Hace un tiempo, el departamento de I+D de la marca comenzó a trabajar en un chaleco inflable. La empresa recurrió a uno de sus embajadores y surfista de olas grandes Kohl Christensen, para obtener ideas sobre lo que sería el chaleco inflado ideal.

“Enviamos prototipos a Kohl invierno pasado para que nos diese su opinión”, dice Walker Ferguson, director de pruebas de campo Patagonia. “Lo que nos dieron vuelta era bastante coherente – necesitábamos un chaleco que pudiese ser incorporado en una variedad de trajes, apoyar inflaciones múltiples, y que se desinfle fácilmente”.
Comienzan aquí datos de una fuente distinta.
-- ==== Sys2Proof/Machine/Bands.lean ====
section
/-! DEFINITION. The band scheduler: `BANDS_OPEN` (`47_band_scheduler.md`). -/

namespace Sys2Proof.Machine

/-- The tags with the slots of the first `n` bands Loaded, all in one step (R291 step 2). -/
def loadTags (s : State) (n : Nat) : Vector SlotTag 16 :=
  (List.range n).foldl (fun tags i => tags.setIfInBounds (bandSlotAt s i).toNat .loaded) s.tags

/-- `BANDS_OPEN n` (R291); an illegal command when there is no band scheduler (R124, R290). -/
def bandsOpenCommand (n : BitVec 8) : State → State :=
  fun s => issueCommand (0x050000#24 ++ n) (s.params.hasBands && hostLegal [.syncGen] s)
    (fun s =>
      if bandsWellFormed s n.toNat then
        { s with bandN := n, tags := loadTags s n.toNat, dstate := .rasterLoaded, result := 0 }
      else refuse 2 s) s

/-- The meaning of `BANDS_OPEN n`. -/
def execBandsOpen (n : BitVec 8) (s : State) : Host.Outcome State Fault Refusal := .next (bandsOpenCommand n s)

end Sys2Proof.Machine
end

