-- ==== Sys2Proof/Laws/Frames.lean ====
section
/-! SUPPORT. The frame of each shared operation that has cases: the fields it never writes. -/

namespace Sys2Proof.Machine

@[simp] theorem progress_tdCtrl (s : State) : (progress s).tdCtrl = s.tdCtrl := by unfold progress; split <;> (try split) <;> (try split) <;> simp
@[simp] theorem progress_tdH0 (s : State) : (progress s).tdH0 = s.tdH0 := by unfold progress; split <;> (try split) <;> (try split) <;> simp
@[simp] theorem progress_tdH1 (s : State) : (progress s).tdH1 = s.tdH1 := by unfold progress; split <;> (try split) <;> (try split) <;> simp
@[simp] theorem progress_tdH2 (s : State) : (progress s).tdH2 = s.tdH2 := by unfold progress; split <;> (try split) <;> (try split) <;> simp
@[simp] theorem progress_tdV0 (s : State) : (progress s).tdV0 = s.tdV0 := by unfold progress; split <;> (try split) <;> (try split) <;> simp
@[simp] theorem progress_tdV1 (s : State) : (progress s).tdV1 = s.tdV1 := by unfold progress; split <;> (try split) <;> (try split) <;> simp
@[simp] theorem progress_tdV2 (s : State) : (progress s).tdV2 = s.tdV2 := by unfold progress; split <;> (try split) <;> (try split) <;> simp
@[simp] theorem progress_timing (s : State) : (progress s).timing = s.timing := by unfold progress; split <;> (try split) <;> (try split) <;> simp
@[simp] theorem progress_init (s : State) : (progress s).init = s.init := by unfold progress; split <;> (try split) <;> (try split) <;> simp
@[simp] theorem progress_hcount (s : State) : (progress s).hcount = s.hcount := by unfold progress; split <;> (try split) <;> (try split) <;> simp
@[simp] theorem progress_vline (s : State) : (progress s).vline = s.vline := by unfold progress; split <;> (try split) <;> (try split) <;> simp
@[simp] theorem progress_timRun (s : State) : (progress s).timRun = s.timRun := by unfold progress; split <;> (try split) <;> (try split) <;> simp
@[simp] theorem progress_evtMask (s : State) : (progress s).evtMask = s.evtMask := by unfold progress; split <;> (try split) <;> (try split) <;> simp
@[simp] theorem progress_pinsDriven (s : State) : (progress s).pinsDriven = s.pinsDriven := by unfold progress; split <;> (try split) <;> (try split) <;> simp
@[simp] theorem progress_vblCount (s : State) : (progress s).vblCount = s.vblCount := by unfold progress; split <;> (try split) <;> (try split) <;> simp
@[simp] theorem progress_mem (s : State) : (progress s).mem = s.mem := by unfold progress; split <;> (try split) <;> (try split) <;> simp
@[simp] theorem progress_work (s : State) : (progress s).work = s.work := by unfold progress; split <;> (try split) <;> (try split) <;> simp
@[simp] theorem progress_ctx0 (s : State) : (progress s).ctx0 = s.ctx0 := by unfold progress; split <;> (try split) <;> (try split) <;> simp
@[simp] theorem progress_ctx1 (s : State) : (progress s).ctx1 = s.ctx1 := by unfold progress; split <;> (try split) <;> (try split) <;> simp
@[simp] theorem progress_fresh (s : State) : (progress s).fresh = s.fresh := by unfold progress; split <;> (try split) <;> (try split) <;> simp
@[simp] theorem progress_repeatCtr (s : State) : (progress s).repeatCtr = s.repeatCtr := by unfold progress; split <;> (try split) <;> (try split) <;> simp
@[simp] theorem progress_rastBusy (s : State) : (progress s).rastBusy = s.rastBusy := by unfold progress; split <;> (try split) <;> (try split) <;> simp
@[simp] theorem progress_rastLine (s : State) : (progress s).rastLine = s.rastLine := by unfold progress; split <;> (try split) <;> (try split) <;> simp
@[simp] theorem progress_rastSlot (s : State) : (progress s).rastSlot = s.rastSlot := by unfold progress; split <;> (try split) <;> (try split) <;> simp
@[simp] theorem progress_rastFn (s : State) : (progress s).rastFn = s.rastFn := by unfold progress; split <;> (try split) <;> (try split) <;> simp
@[simp] theorem progress_ctxRange (s : State) : (progress s).ctxRange = s.ctxRange := by unfold progress; split <;> (try split) <;> (try split) <;> simp
@[simp] theorem progress_ctxMode (s : State) : (progress s).ctxMode = s.ctxMode := by unfold progress; split <;> (try split) <;> (try split) <;> simp
@[simp] theorem progress_dmaActive (s : State) : (progress s).dmaActive = s.dmaActive := by unfold progress; split <;> (try split) <;> (try split) <;> simp
@[simp] theorem progress_dmaPtr (s : State) : (progress s).dmaPtr = s.dmaPtr := by unfold progress; split <;> (try split) <;> (try split) <;> simp
@[simp] theorem progress_dmaRem (s : State) : (progress s).dmaRem = s.dmaRem := by unfold progress; split <;> (try split) <;> (try split) <;> simp
@[simp] theorem progress_dmaDiv (s : State) : (progress s).dmaDiv = s.dmaDiv := by unfold progress; split <;> (try split) <;> (try split) <;> simp
@[simp] theorem progress_dmaNext (s : State) : (progress s).dmaNext = s.dmaNext := by unfold progress; split <;> (try split) <;> (try split) <;> simp
@[simp] theorem progress_shiftDiv (s : State) : (progress s).shiftDiv = s.shiftDiv := by unfold progress; split <;> (try split) <;> (try split) <;> simp
@[simp] theorem progress_live (s : State) : (progress s).live = s.live := by unfold progress; split <;> (try split) <;> (try split) <;> simp
@[simp] theorem progress_videoOut (s : State) : (progress s).videoOut = s.videoOut := by unfold progress; split <;> (try split) <;> (try split) <;> simp
@[simp] theorem progress_videoEn (s : State) : (progress s).videoEn = s.videoEn := by unfold progress; split <;> (try split) <;> (try split) <;> simp
@[simp] theorem progress_slotFn (s : State) : (progress s).slotFn = s.slotFn := by unfold progress; split <;> (try split) <;> (try split) <;> simp
@[simp] theorem progress_tags (s : State) : (progress s).tags = s.tags := by unfold progress; split <;> (try split) <;> (try split) <;> simp
@[simp] theorem progress_bandRange (s : State) : (progress s).bandRange = s.bandRange := by unfold progress; split <;> (try split) <;> (try split) <;> simp
@[simp] theorem progress_bandSlot (s : State) : (progress s).bandSlot = s.bandSlot := by unfold progress; split <;> (try split) <;> (try split) <;> simp
@[simp] theorem progress_bandN (s : State) : (progress s).bandN = s.bandN := by unfold progress; split <;> (try split) <;> (try split) <;> simp
@[simp] theorem progress_bandPtr (s : State) : (progress s).bandPtr = s.bandPtr := by unfold progress; split <;> (try split) <;> (try split) <;> simp
@[simp] theorem progress_faulted (s : State) : (progress s).faulted = s.faulted := by unfold progress; split <;> (try split) <;> (try split) <;> simp
@[simp] theorem progress_fault (s : State) : (progress s).fault = s.fault := by unfold progress; split <;> (try split) <;> (try split) <;> simp
@[simp] theorem progress_faultInfo (s : State) : (progress s).faultInfo = s.faultInfo := by unfold progress; split <;> (try split) <;> (try split) <;> simp
@[simp] theorem progress_params (s : State) : (progress s).params = s.params := by unfold progress; split <;> (try split) <;> (try split) <;> simp
@[simp] theorem progress_rdata (s : State) : (progress s).rdata = s.rdata := by unfold progress; split <;> (try split) <;> (try split) <;> simp
@[simp] theorem progress_sched (s : State) : (progress s).sched = s.sched := by unfold progress; split <;> (try split) <;> (try split) <;> simp
@[simp] theorem progress_stepNo (s : State) : (progress s).stepNo = s.stepNo := by unfold progress; split <;> (try split) <;> (try split) <;> simp
@[simp] theorem progress_resets (s : State) : (progress s).resets = s.resets := by unfold progress; split <;> (try split) <;> (try split) <;> simp

@[simp] theorem gateCountdown_tdCtrl (s : State) : (gateCountdown s).tdCtrl = s.tdCtrl := by unfold gateCountdown; split <;> (try split) <;> simp
@[simp] theorem gateCountdown_tdH0 (s : State) : (gateCountdown s).tdH0 = s.tdH0 := by unfold gateCountdown; split <;> (try split) <;> simp
@[simp] theorem gateCountdown_tdH1 (s : State) : (gateCountdown s).tdH1 = s.tdH1 := by unfold gateCountdown; split <;> (try split) <;> simp
@[simp] theorem gateCountdown_tdH2 (s : State) : (gateCountdown s).tdH2 = s.tdH2 := by unfold gateCountdown; split <;> (try split) <;> simp
@[simp] theorem gateCountdown_tdV0 (s : State) : (gateCountdown s).tdV0 = s.tdV0 := by unfold gateCountdown; split <;> (try split) <;> simp
@[simp] theorem gateCountdown_tdV1 (s : State) : (gateCountdown s).tdV1 = s.tdV1 := by unfold gateCountdown; split <;> (try split) <;> simp
@[simp] theorem gateCountdown_tdV2 (s : State) : (gateCountdown s).tdV2 = s.tdV2 := by unfold gateCountdown; split <;> (try split) <;> simp
@[simp] theorem gateCountdown_timing (s : State) : (gateCountdown s).timing = s.timing := by unfold gateCountdown; split <;> (try split) <;> simp
@[simp] theorem gateCountdown_init (s : State) : (gateCountdown s).init = s.init := by unfold gateCountdown; split <;> (try split) <;> simp
@[simp] theorem gateCountdown_dstate (s : State) : (gateCountdown s).dstate = s.dstate := by unfold gateCountdown; split <;> (try split) <;> simp
@[simp] theorem gateCountdown_hcount (s : State) : (gateCountdown s).hcount = s.hcount := by unfold gateCountdown; split <;> (try split) <;> simp
@[simp] theorem gateCountdown_vline (s : State) : (gateCountdown s).vline = s.vline := by unfold gateCountdown; split <;> (try split) <;> simp
@[simp] theorem gateCountdown_timRun (s : State) : (gateCountdown s).timRun = s.timRun := by unfold gateCountdown; split <;> (try split) <;> simp
@[simp] theorem gateCountdown_evtMask (s : State) : (gateCountdown s).evtMask = s.evtMask := by unfold gateCountdown; split <;> (try split) <;> simp
@[simp] theorem gateCountdown_pinsDriven (s : State) : (gateCountdown s).pinsDriven = s.pinsDriven := by unfold gateCountdown; split <;> (try split) <;> simp
@[simp] theorem gateCountdown_vblCount (s : State) : (gateCountdown s).vblCount = s.vblCount := by unfold gateCountdown; split <;> (try split) <;> simp
@[simp] theorem gateCountdown_vblFlag (s : State) : (gateCountdown s).vblFlag = s.vblFlag := by unfold gateCountdown; split <;> (try split) <;> simp
@[simp] theorem gateCountdown_mem (s : State) : (gateCountdown s).mem = s.mem := by unfold gateCountdown; split <;> (try split) <;> simp
@[simp] theorem gateCountdown_work (s : State) : (gateCountdown s).work = s.work := by unfold gateCountdown; split <;> (try split) <;> simp
@[simp] theorem gateCountdown_ctx0 (s : State) : (gateCountdown s).ctx0 = s.ctx0 := by unfold gateCountdown; split <;> (try split) <;> simp
@[simp] theorem gateCountdown_ctx1 (s : State) : (gateCountdown s).ctx1 = s.ctx1 := by unfold gateCountdown; split <;> (try split) <;> simp
@[simp] theorem gateCountdown_fresh (s : State) : (gateCountdown s).fresh = s.fresh := by unfold gateCountdown; split <;> (try split) <;> simp
@[simp] theorem gateCountdown_repeatCtr (s : State) : (gateCountdown s).repeatCtr = s.repeatCtr := by unfold gateCountdown; split <;> (try split) <;> simp
@[simp] theorem gateCountdown_rastBusy (s : State) : (gateCountdown s).rastBusy = s.rastBusy := by unfold gateCountdown; split <;> (try split) <;> simp
@[simp] theorem gateCountdown_rastLine (s : State) : (gateCountdown s).rastLine = s.rastLine := by unfold gateCountdown; split <;> (try split) <;> simp
@[simp] theorem gateCountdown_rastSlot (s : State) : (gateCountdown s).rastSlot = s.rastSlot := by unfold gateCountdown; split <;> (try split) <;> simp
@[simp] theorem gateCountdown_rastFn (s : State) : (gateCountdown s).rastFn = s.rastFn := by unfold gateCountdown; split <;> (try split) <;> simp
@[simp] theorem gateCountdown_ctxRange (s : State) : (gateCountdown s).ctxRange = s.ctxRange := by unfold gateCountdown; split <;> (try split) <;> simp
@[simp] theorem gateCountdown_ctxMode (s : State) : (gateCountdown s).ctxMode = s.ctxMode := by unfold gateCountdown; split <;> (try split) <;> simp
@[simp] theorem gateCountdown_dmaActive (s : State) : (gateCountdown s).dmaActive = s.dmaActive := by unfold gateCountdown; split <;> (try split) <;> simp
@[simp] theorem gateCountdown_dmaPtr (s : State) : (gateCountdown s).dmaPtr = s.dmaPtr := by unfold gateCountdown; split <;> (try split) <;> simp
@[simp] theorem gateCountdown_dmaRem (s : State) : (gateCountdown s).dmaRem = s.dmaRem := by unfold gateCountdown; split <;> (try split) <;> simp
@[simp] theorem gateCountdown_dmaDiv (s : State) : (gateCountdown s).dmaDiv = s.dmaDiv := by unfold gateCountdown; split <;> (try split) <;> simp
@[simp] theorem gateCountdown_dmaNext (s : State) : (gateCountdown s).dmaNext = s.dmaNext := by unfold gateCountdown; split <;> (try split) <;> simp
@[simp] theorem gateCountdown_shiftDiv (s : State) : (gateCountdown s).shiftDiv = s.shiftDiv := by unfold gateCountdown; split <;> (try split) <;> simp
@[simp] theorem gateCountdown_live (s : State) : (gateCountdown s).live = s.live := by unfold gateCountdown; split <;> (try split) <;> simp
@[simp] theorem gateCountdown_videoOut (s : State) : (gateCountdown s).videoOut = s.videoOut := by unfold gateCountdown; split <;> (try split) <;> simp
@[simp] theorem gateCountdown_slotFn (s : State) : (gateCountdown s).slotFn = s.slotFn := by unfold gateCountdown; split <;> (try split) <;> simp
@[simp] theorem gateCountdown_tags (s : State) : (gateCountdown s).tags = s.tags := by unfold gateCountdown; split <;> (try split) <;> simp
@[simp] theorem gateCountdown_bandRange (s : State) : (gateCountdown s).bandRange = s.bandRange := by unfold gateCountdown; split <;> (try split) <;> simp
@[simp] theorem gateCountdown_bandSlot (s : State) : (gateCountdown s).bandSlot = s.bandSlot := by unfold gateCountdown; split <;> (try split) <;> simp
@[simp] theorem gateCountdown_bandN (s : State) : (gateCountdown s).bandN = s.bandN := by unfold gateCountdown; split <;> (try split) <;> simp
@[simp] theorem gateCountdown_bandPtr (s : State) : (gateCountdown s).bandPtr = s.bandPtr := by unfold gateCountdown; split <;> (try split) <;> simp
@[simp] theorem gateCountdown_faulted (s : State) : (gateCountdown s).faulted = s.faulted := by unfold gateCountdown; split <;> (try split) <;> simp
@[simp] theorem gateCountdown_fault (s : State) : (gateCountdown s).fault = s.fault := by unfold gateCountdown; split <;> (try split) <;> simp
@[simp] theorem gateCountdown_faultInfo (s : State) : (gateCountdown s).faultInfo = s.faultInfo := by unfold gateCountdown; split <;> (try split) <;> simp
@[simp] theorem gateCountdown_params (s : State) : (gateCountdown s).params = s.params := by unfold gateCountdown; split <;> (try split) <;> simp
@[simp] theorem gateCountdown_rdata (s : State) : (gateCountdown s).rdata = s.rdata := by unfold gateCountdown; split <;> (try split) <;> simp
@[simp] theorem gateCountdown_sched (s : State) : (gateCountdown s).sched = s.sched := by unfold gateCountdown; split <;> (try split) <;> simp
@[simp] theorem gateCountdown_stepNo (s : State) : (gateCountdown s).stepNo = s.stepNo := by unfold gateCountdown; split <;> (try split) <;> simp
@[simp] theorem gateCountdown_resets (s : State) : (gateCountdown s).resets = s.resets := by unfold gateCountdown; split <;> (try split) <;> simp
Durante meses Christensen y el ingeniero de Patagonia Casey Shaw experimentó con diversas válvulas tirones, y las configuraciones de la vejiga. Cada nueva iteración del chaleco se probaba en una piscina. “Con el I + D, que está siempre tratando de mejorar las herramientas pero sin reinventar la rueda”, dice Shaw. “Este proyecto ha sido una gran oportunidad para construir algo que pueda afectar sustancialmente la experiencia de los surfistas y mejorar la seguridad en olas gigantes.”

Finalmente, Shaw y su equipo construyeron un chaleco que puede soportar cuatro inflaciones, llevar debajo de una gran variedad de trajes de neopreno (corto, trajes de primavera e integrales), cuenta con una válvula de liberación de aire, se logra la orientación boca arriba en el análisis con aguas tranquilas, y permite que la persona que practica surf pueda remar y nadar cuando está completamente inflado. Actualmente, un traje de neopreno tiene que ser adaptado por Shaw y su equipo para que sea compatible con el chaleco de prototipo. Testers también deben pasar por un curso de seguridad antes de poder usar el chaleco.

Este producto está en fase de pruebas y pendiente de patentar, por lo que todavía no está disponible para su venta.